Mais là n’est pas l’objet principal de notre lettre. Notre collectif s’intitule Pour les littératures en langues régionales à l’école. Il s’inscrit donc dans l’ensemble des mouvements qui poursuivent l’objectif de sauvegarder nos cultures, nos langues, nos littératures menacées par le pouvoir unitariste étroit. À ce titre, nous avons une requête à vous adresser. L’appellation des sites concernés fait explicitement référence au Languedoc.
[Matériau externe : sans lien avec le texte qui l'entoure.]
-- ==== Sys2Proof/Machine/System.lean ====
section
/-!
DEFINITION. Machine/System.lean: the system instructions, primaries 0xE0 to 0xEB, and the events that answer them (12 R278
to R282).
-/

namespace Sys2Proof.Machine

/-- `trap` (R279): the user-trap status; the entry's word holds c. -/
def execTrap (f : ZForm) (s : State) : Host.Outcome State Fault Refusal :=
  issue (.trap f) (fun s _ _ => .trap s (trapOf stUser (f.code.val % 256))) s

/-- `syscall` (R279): words 1 to 7 of a marker record, staged as one far write (23 R422). -/
def execSyscall (f : ZForm) (s : State) : Host.Outcome State Fault Refusal :=
  issue (.syscall f) (fun s id v =>
    let tag := (((lookupA s.launches v.place.launch).map (·.record)).getD []).getD 7 0#64
    let ws : List Word := [BitVec.ofNat 64 f.code, v.regs.getX f.a, BitVec.ofNat 64 (v.place.opnum % 65536 * 65536 + v.place.seat),
      tag, 0#64, 0#64, 0#64]
    match s.stageFar id v (.syscall ws) with
    | .error t => .trap s t
    | .ok s => .next s 1) s

/-- A configuration word (R281). -/
def State.configWord (s : State) (v : Inst) (sel : Nat) : Word :=
  let l := lookupA s.launches v.place.launch
  let x := s.ctx v.place.ctx
  match sel with
  | 0 => BitVec.ofNat 64 ((if s.dev.lx36 then 0x36 else 0x40) + Config.stepping.toNat * 2 ^ 16)
  | 1 => s.dev.chosen
  | 2 => BitVec.ofNat 64 ((l.map (·.level)).getD 0)
  | 3 => BitVec.ofNat 64 s.dev.number
  | 4 => BitVec.ofNat 64 ((l.map fun l => bits (l.record.getD 3 0#64).toNat 55 48).getD 0)
  | 5 => BitVec.ofNat 64 x.syncLen
  | 6 => BitVec.ofNat 64 x.passCount
  | 7 => ((l.map (·.record)).getD []).getD 7 0#64
  | n => getD 0#64 x.user n

/-- `cfgrd` (R281). -/
def execCfgrd (f : ZForm) (s : State) : Host.Outcome State Fault Refusal :=
  issue (.cfgrd f) (fun s id v =>
    .next (s.setInst id { v with regs := v.regs.setX f.d (s.configWord v f.code) }) 4) s

/-- `cfgwr` (R281): staged as one far write. -/
def execCfgwr (f : ZForm) (s : State) : Host.Outcome State Fault Refusal :=
  issue (.cfgwr f) (fun s id v =>
    match s.stageFar id v (.cfgwr f.code (v.regs.getX f.a)) with
    | .error t => .trap s t
    | .ok s => .next s 1) s

/-- `brk` (R279): it halts its instance when the debug level is intrusive and a debugger is attached. The debugger's resume
lets it go on at the next index. -/
def execBrk (f : ZForm) (s : State) : Host.Outcome State Fault Refusal :=
  issue (.brk f) (fun s id v =>
    if s.dev.debug = .intrusive && s.dev.debugger then
      .settled ((settle (.brk f) id v s (.next s 1)).modInst id fun u => { u with status := .halted, wake := none })
    else .next s 1) s

/-- DEBUG_RESUME (R279): the debugger resumes a halted instance. -/
def execDebugResume (id : Nat) (s : State) : Host.Outcome State Fault Refusal :=
  .next (s.modInst id fun v =>
    if v.status = .halted then { v with status := .running, wake := some (s.clk + 1) } else v)

/-- HALTED_INSTANCE_REGISTER_WRITE (26 R408): under intrusive debug the debugger writes a register of a halted instance:
an x register takes lanes 0 and 1, a mask register and a loop counter lane 0. -/
def execHaltedInstanceRegisterWrite (id : Nat) (cls : RegClass) (n : Nat) (w : VecVal) (s : State) :
    Host.Outcome State Fault Refusal :=
  .next (s.modInst id fun v =>
    if v.status ≠ .halted || s.dev.debug ≠ .intrusive then v
    else
      match cls with
      | .x => { v with regs := v.regs.setX n ((w.lane 1) ++ (w.lane 0)) }
      | .v => { v with regs := v.regs.setV n w }
      | .k => { v with regs := v.regs.setK n ((w.lane 0).truncate 16) }
      | .lc => { v with regs := v.regs.setLc n (w.lane 0) }
      | _ => v)

/-- `nop` (R279): it takes its issue slot. -/
def execNop (s : State) : Host.Outcome State Fault Refusal := issue .nop (fun s _ _ => .next s 1) s

/-- A performance counter (R282). -/
def State.perfValue (s : State) (v : Inst) (sel : Nat) : Word :=
  if sel = 0 then BitVec.ofNat 64 (s.clk - v.started)
  else if sel = 1 then BitVec.ofNat 64 (v.issued + 1)
  else (s.cell v.place.ctx v.place.cell).perf[sel % 8]'(Nat.mod_lt _ (by decide))

/-- `pcrd` (R282). -/
def execPcrd (f : ZForm) (s : State) : Host.Outcome State Fault Refusal :=
  issue (.pcrd f) (fun s id v =>
    .next (s.setInst id { v with regs := v.regs.setX f.d (s.perfValue v f.code) }) 2) s

/-- `rdclk` (R279): the partition's clk count since its reset. -/
def execRdclk (f : ZForm) (s : State) : Host.Outcome State Fault Refusal :=
  issue (.rdclk f) (fun s id v =>
    .next (s.setInst id { v with regs := v.regs.setX f.d (BitVec.ofNat 64 (s.rdclk v.place.slot)) }) 2) s

/-- `evsig` (R279): staged as one far write. -/
def execEvsig (f : ZForm) (s : State) : Host.Outcome State Fault Refusal :=
  issue (.evsig f) (fun s id v =>
    match s.stageFar id v (.evsig (bits f.code 5 0)) with
    | .error t => .trap s t
    | .ok s => .next s 1) s

/-- `sleep` (R279): with poll the generation of the event, else it stalls until the generation differs from xA[31:0]. -/
def execSleep (f : ZForm) (s : State) : Host.Outcome State Fault Refusal :=
  issue (.sleep f) (fun s id v =>
    let g := getD 0#32 (s.ctx v.place.ctx).events (bits f.code 5 0)
    if bit f.code 6 || g ≠ (v.regs.getX f.a).truncate 32 then
      .next (s.setInst id { v with regs := v.regs.setX f.d (g.zeroExtend 64) }) 1
    else .stall s) s

/-- ILLEGAL_INSTRUCTION (06 R133, R134): a word that breaks a rule of the encoding, at the index where it issues, raises the
illegal-instruction trap with the lowest cause that applies; it has no effect. -/
def execIllegalInstruction (word : Word) (s : State) : Host.Outcome State Fault Refusal :=
  match s.actor with
  | none => .refused .noIssuer
  | some id =>
    match s.inst? id with
    | none => .refused .noIssuer
    | some v =>
      let cause := lowestCause (staticCauses word.toNat ++ lessonCauses v.hdr v.pc word.toNat)
      .next (s.takeTrap id (trapOf stIllegal ((cause.map IllegalCause.code).getD 1)))

/-! ## Queue forms (R280) -/

/-- Send a queue operation to the hub, where it arrives 30 clk later. -/
def State.sendQueueOp (s : State) (id : Nat) (v : Inst) (push : Bool) (q a : Nat) (record : List Word) : Done :=
  let k := s.newId
  let s := { k.2 with queueOps := putA k.2.queueOps k.1 {
    inst := id, ctx := v.place.ctx, push, queue := q, record, addr := a, ok := false } }
  .wait ((s.countRequest v.place.ctx).scheduleArrival (s.clk + 30) (.queueOpArrival k.1)) (.queueOp k.1)

/-- `qpush` (R280): the granule at xA. -/
def execQpush (f : ZForm) (s : State) : Host.Outcome State Fault Refusal :=
  issue (.qpush f) (fun s id v =>
    match scratchAt (v.regs.getX f.a).toInt 64 64 with
    | .error t => .trap s t
    | .ok a =>
      if s.ownPoisoned v a 64 then .trap s dataError
      else
        let bs := s.sideBytes v v.place.cell a 64
        s.sendQueueOp id v true (bits f.code 3 0) a
          ((List.range 8).map fun i => BitVec.ofNat 64 (wordOfBytes ((bs.drop (8 * i)).take 8)))) s

/-- `qpop` (R280). -/
def execQpop (f : ZForm) (s : State) : Host.Outcome State Fault Refusal :=
  issue (.qpop f) (fun s id v =>
    match scratchAt (v.regs.getX f.a).toInt 64 64 with
    | .error t => .trap s t
    | .ok a => s.sendQueueOp id v false (bits f.code 3 0) a []) s

/-- The time from issue to reply when a ring at an address takes part. -/
def ringReply (a : Nat) : Nat := if spaceOf a ≤ 1 then 460 else 1560

/-- A user queue of a context. -/
def Ctx.userQueue (x : Ctx) (q : Nat) : List (List Word) := if q = 6 then x.queue6 else x.queue7

/-- Set a user queue. -/
def Ctx.setUserQueue (x : Ctx) (q : Nat) (l : List (List Word)) : Ctx := if q = 6 then { x with queue6 := l } else { x with queue7 := l }

/-- Records of a user queue that are in the hub, those that an uncommitted `qpop` holds among them (R383). -/
def Ctx.userCount (x : Ctx) (q : Nat) : Nat := (x.userQueue q).length + (x.held.filter fun h => h.1 = q).length

/-- What the hub does with a queue operation: the state, whether it is accepted, the record that a pop takes, and the time
from issue to reply (R280). -/
def State.queueOp (s : State) (op : QueueOp) : State × Bool × List Word × Nat :=
  let c := op.ctx
  let x := s.ctx c
  let hold (r : List Word) (s : State) : State :=
    if (s.inst? op.inst).isSome then s.modCtx c fun x => { x with held := x.held ++ [(op.queue, op.inst, r)] } else s
  if op.push then
    if op.queue < 4 then
      let p := s.pushLaunch x.slot op.queue op.record
      match p.2 with
      | .die => (p.1, true, [], 60)
      | .ring a => (p.1, true, [], ringReply a)
      | .dropped => (p.1, false, [], 60)
    else if op.queue < 6 then
      let p := s.appendVirtual c op.queue op.record
      (p.1, p.2, [], ringReply (x.virtualRing op.queue))
    else if x.userCount op.queue < 32 then
      (s.modCtx c fun x => x.setUserQueue op.queue (x.userQueue op.queue ++ [op.record]), true, [], 60)
    else (s, false, [], 60)
  else if op.queue = 5 then
    match s.oldestFleet c with
    | some (i, r) => (hold [BitVec.ofNat 64 i] s, true, r, ringReply (x.virtualRing 5))
    | none => (s, false, [], ringReply (x.virtualRing 5))
  else
    match x.userQueue op.queue with
    | r :: rs =>
      if (s.inst? op.inst).isSome then (hold r (s.modCtx c fun x => x.setUserQueue op.queue rs), true, r, 60) else (s, false, [], 60)
    | [] => (s, false, [], 60)

/-- The first far byte that a queue operation touches, when it touches far memory. -/
def State.queueOpAddr (s : State) (op : QueueOp) : Option Nat :=
  let x := s.ctx op.ctx
  if op.queue < 4 then ((s.part x.slot).queue op.queue).spillsTo
  else if op.queue < 6 then some (x.virtualRing op.queue) else none

/-- QUEUE_OP_ARRIVAL (R280): a record or a pop reaches the hub, 30 clk after issue. -/
def execQueueOpArrival (k : Nat) (s : State) : Host.Outcome State Fault Refusal :=
  match lookupA s.queueOps k with
  | none => .next s
  | some op =>
    match s.queueOpAddr op with
    | some a =>
      if !farExists a 64 then .fault (.noSuchFarAddress a)
      else
        let r := s.queueOp op
        .next ({ r.1 with queueOps := putA r.1.queueOps k { op with ok := r.2.1, record := r.2.2.1 } }.schedule
          (s.clk + r.2.2.2 - 30) (.queueReply k))
    | none =>
      let r := s.queueOp op
      .next ({ r.1 with queueOps := putA r.1.queueOps k { op with ok := r.2.1, record := r.2.2.1 } }.schedule
        (s.clk + r.2.2.2 - 30) (.queueReply k))

/-- QUEUE_REPLY (R280, R401): the reply reaches the stalled instance. An accepted push engages its segment; a pop's record is
written to scratch. A segment that pre-emption has kept for the reply is discarded when the reply is 1. -/
def execQueueReply (k : Nat) (s : State) : Host.Outcome State Fault Refusal :=
  match lookupA s.queueOps k with
  | none => .next s
  | some op =>
    let s := { s with queueOps := delA s.queueOps k }
    match s.inst? op.inst with
    | none => .next s
    | some v =>
      match s.pendingInstr v with
      | some (.qpush f) =>
        let s := if op.ok then s.engage v.place.seg else s
        let s := s.complete op.inst (.qpush f) fun r => r.setX f.d (if op.ok then 0#64 else 1#64)
        if !op.ok && (s.part v.place.slot).preempt.isSome &&
            !(match lookupA s.segs v.place.seg with | some g => g.engaged | none => false) then
          .next (s.discard v.place.seg)
        else .next s
      | some (.qpop f) =>
        if !op.ok then .next (s.complete op.inst (.qpop f) fun r => r.setX f.d 1#64)
        else
          match s.store op.inst v op.addr (op.record.flatMap fun w => bytesOfWord 8 w.toNat) with
          | .error t => .next (s.takeTrap op.inst t)
          | .ok s => .next (s.complete op.inst (.qpop f) fun r => r.setX f.d 0#64)
      | _ => .next s

end Sys2Proof.Machine
end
Or, paradoxalement, votre communication, comme on le constate par exemple à travers votre site internet, fait appel au français, à l’anglais et à l’espagnol, mais la langue d’oc, dont la légitimité est pourtant ici particulièrement évidente, est laissée de côté, « oubliée ». Cela ajoute encore à l’impression que nous pouvons ressentir : celle d’une attitude, de votre part, dont le but, ou pour le moins la conséquence objective, est d’invisibiliser et de bâillonner encore une fois une langue, une culture et une population déjà si souvent rabaissées.

Nous vous demandons en conséquence :

– De doter votre site internet d’une version en langue d’oc,

– De proposer une version dans cette même langue de vos communications multilingues, quels qu’en soient la forme et le support,

– De veiller à la présence de versions en langue d’oc pour tout l’affichage sur site.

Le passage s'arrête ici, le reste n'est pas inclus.